### Your instructions:
Note each line of the entries that includes "time". Then copy those lines.

Stored data:
* * * * * * *
/-! #### State.setLink -/

section
variable (s : State) (b : Nat) (l : Link)
@[simp] theorem setLink_reg : (s.setLink b l).reg = s.reg := rfl
@[simp] theorem setLink_pages : (s.setLink b l).pages = s.pages := rfl
@[simp] theorem setLink_int : (s.setLink b l).int = s.int := rfl
@[simp] theorem setLink_cnt : (s.setLink b l).cnt = s.cnt := rfl
@[simp] theorem setLink_ldg : (s.setLink b l).ldg = s.ldg := rfl
@[simp] theorem setLink_time : (s.setLink b l).time = s.time := rfl
@[simp] theorem setLink_frames : (s.setLink b l).frames = s.frames := rfl
@[simp] theorem setLink_nextFrame : (s.setLink b l).nextFrame = s.nextFrame := rfl
@[simp] theorem setLink_queues : (s.setLink b l).queues = s.queues := rfl
@[simp] theorem setLink_ports : (s.setLink b l).ports = s.ports := rfl
@[simp] theorem setLink_gates : (s.setLink b l).gates = s.gates := rfl
@[simp] theorem setLink_shapers : (s.setLink b l).shapers = s.shapers := rfl
@[simp] theorem setLink_policers : (s.setLink b l).policers = s.policers := rfl
@[simp] theorem setLink_filters : (s.setLink b l).filters = s.filters := rfl
@[simp] theorem setLink_hampers : (s.setLink b l).hampers = s.hampers := rfl
@[simp] theorem setLink_mirrorCount : (s.setLink b l).mirrorCount = s.mirrorCount := rfl
@[simp] theorem setLink_wred : (s.setLink b l).wred = s.wred := rfl
@[simp] theorem setLink_qscWin : (s.setLink b l).qscWin = s.qscWin := rfl
@[simp] theorem setLink_recov : (s.setLink b l).recov = s.recov := rfl
@[simp] theorem setLink_arbs : (s.setLink b l).arbs = s.arbs := rfl
@[simp] theorem setLink_peat : (s.setLink b l).peat = s.peat := rfl
@[simp] theorem setLink_tab : (s.setLink b l).tab = s.tab := rfl
@[simp] theorem setLink_eng : (s.setLink b l).eng = s.eng := rfl
@[simp] theorem setLink_emb : (s.setLink b l).emb = s.emb := rfl
@[simp] theorem setLink_sns : (s.setLink b l).sns = s.sns := rfl
@[simp] theorem setLink_mate : (s.setLink b l).mate = s.mate := rfl
@[simp] theorem setLink_hif : (s.setLink b l).hif = s.hif := rfl
@[simp] theorem setLink_boot : (s.setLink b l).boot = s.boot := rfl
@[simp] theorem setLink_out : (s.setLink b l).out = s.out := rfl
@[simp] theorem setLink_free : (s.setLink b l).free = s.free := rfl
@[simp] theorem setLink_pending : (s.setLink b l).pending = s.pending := rfl
end

/-! #### State.setHead -/

section
variable (s : State) (b : Nat) (h : HeadWord)
@[simp] theorem setHead_reg : (s.setHead b h).reg = s.reg := rfl
@[simp] theorem setHead_pages : (s.setHead b h).pages = s.pages := rfl
@[simp] theorem setHead_int : (s.setHead b h).int = s.int := rfl
@[simp] theorem setHead_cnt : (s.setHead b h).cnt = s.cnt := rfl
@[simp] theorem setHead_ldg : (s.setHead b h).ldg = s.ldg := rfl
@[simp] theorem setHead_time : (s.setHead b h).time = s.time := rfl
@[simp] theorem setHead_frames : (s.setHead b h).frames = s.frames := rfl
@[simp] theorem setHead_nextFrame : (s.setHead b h).nextFrame = s.nextFrame := rfl
@[simp] theorem setHead_queues : (s.setHead b h).queues = s.queues := rfl
@[simp] theorem setHead_ports : (s.setHead b h).ports = s.ports := rfl
@[simp] theorem setHead_gates : (s.setHead b h).gates = s.gates := rfl
@[simp] theorem setHead_shapers : (s.setHead b h).shapers = s.shapers := rfl
@[simp] theorem setHead_policers : (s.setHead b h).policers = s.policers := rfl
@[simp] theorem setHead_filters : (s.setHead b h).filters = s.filters := rfl
@[simp] theorem setHead_hampers : (s.setHead b h).hampers = s.hampers := rfl
@[simp] theorem setHead_mirrorCount : (s.setHead b h).mirrorCount = s.mirrorCount := rfl
@[simp] theorem setHead_wred : (s.setHead b h).wred = s.wred := rfl
@[simp] theorem setHead_qscWin : (s.setHead b h).qscWin = s.qscWin := rfl
@[simp] theorem setHead_recov : (s.setHead b h).recov = s.recov := rfl
@[simp] theorem setHead_arbs : (s.setHead b h).arbs = s.arbs := rfl
@[simp] theorem setHead_peat : (s.setHead b h).peat = s.peat := rfl
@[simp] theorem setHead_tab : (s.setHead b h).tab = s.tab := rfl
@[simp] theorem setHead_eng : (s.setHead b h).eng = s.eng := rfl
@[simp] theorem setHead_emb : (s.setHead b h).emb = s.emb := rfl
@[simp] theorem setHead_sns : (s.setHead b h).sns = s.sns := rfl
@[simp] theorem setHead_mate : (s.setHead b h).mate = s.mate := rfl
@[simp] theorem setHead_hif : (s.setHead b h).hif = s.hif := rfl
@[simp] theorem setHead_boot : (s.setHead b h).boot = s.boot := rfl
@[simp] theorem setHead_out : (s.setHead b h).out = s.out := rfl
@[simp] theorem setHead_free : (s.setHead b h).free = s.free := rfl
@[simp] theorem setHead_pending : (s.setHead b h).pending = s.pending := rfl
end

/-! #### State.updQueue -/

section
variable (s : State) (q : Nat) (f : Queue → Queue)
@[simp] theorem updQueue_int : (s.updQueue q f).int = s.int := rfl
@[simp] theorem updQueue_cnt : (s.updQueue q f).cnt = s.cnt := rfl
@[simp] theorem updQueue_ldg : (s.updQueue q f).ldg = s.ldg := rfl
@[simp] theorem updQueue_time : (s.updQueue q f).time = s.time := rfl
@[simp] theorem updQueue_frames : (s.updQueue q f).frames = s.frames := rfl
@[simp] theorem updQueue_nextFrame : (s.updQueue q f).nextFrame = s.nextFrame := rfl
@[simp] theorem updQueue_buf : (s.updQueue q f).buf = s.buf := rfl
@[simp] theorem updQueue_ports : (s.updQueue q f).ports = s.ports := rfl
@[simp] theorem updQueue_gates : (s.updQueue q f).gates = s.gates := rfl
@[simp] theorem updQueue_shapers : (s.updQueue q f).shapers = s.shapers := rfl
@[simp] theorem updQueue_policers : (s.updQueue q f).policers = s.policers := rfl
@[simp] theorem updQueue_filters : (s.updQueue q f).filters = s.filters := rfl
@[simp] theorem updQueue_hampers : (s.updQueue q f).hampers = s.hampers := rfl
@[simp] theorem updQueue_mirrorCount : (s.updQueue q f).mirrorCount = s.mirrorCount := rfl
@[simp] theorem updQueue_wred : (s.updQueue q f).wred = s.wred := rfl
@[simp] theorem updQueue_qscWin : (s.updQueue q f).qscWin = s.qscWin := rfl
@[simp] theorem updQueue_recov : (s.updQueue q f).recov = s.recov := rfl
@[simp] theorem updQueue_arbs : (s.updQueue q f).arbs = s.arbs := rfl
@[simp] theorem updQueue_peat : (s.updQueue q f).peat = s.peat := rfl
@[simp] theorem updQueue_tab : (s.updQueue q f).tab = s.tab := rfl
@[simp] theorem updQueue_eng : (s.updQueue q f).eng = s.eng := rfl
@[simp] theorem updQueue_emb : (s.updQueue q f).emb = s.emb := rfl
@[simp] theorem updQueue_sns : (s.updQueue q f).sns = s.sns := rfl
@[simp] theorem updQueue_mate : (s.updQueue q f).mate = s.mate := rfl
@[simp] theorem updQueue_hif : (s.updQueue q f).hif = s.hif := rfl
@[simp] theorem updQueue_boot : (s.updQueue q f).boot = s.boot := rfl
@[simp] theorem updQueue_out : (s.updQueue q f).out = s.out := rfl
@[simp] theorem updQueue_free : (s.updQueue q f).free = s.free := rfl
@[simp] theorem updQueue_pending : (s.updQueue q f).pending = s.pending := rfl
end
* * * * * * *
### Answer space:
@[simp] theorem setLink_time : (s.setLink b l).time = s.time := rfl
@[simp] theorem setHead_time : (s.setHead b h).time = s.time := rfl
@[simp] theorem updQueue_time : (s.updQueue q f).time = s.time := rfl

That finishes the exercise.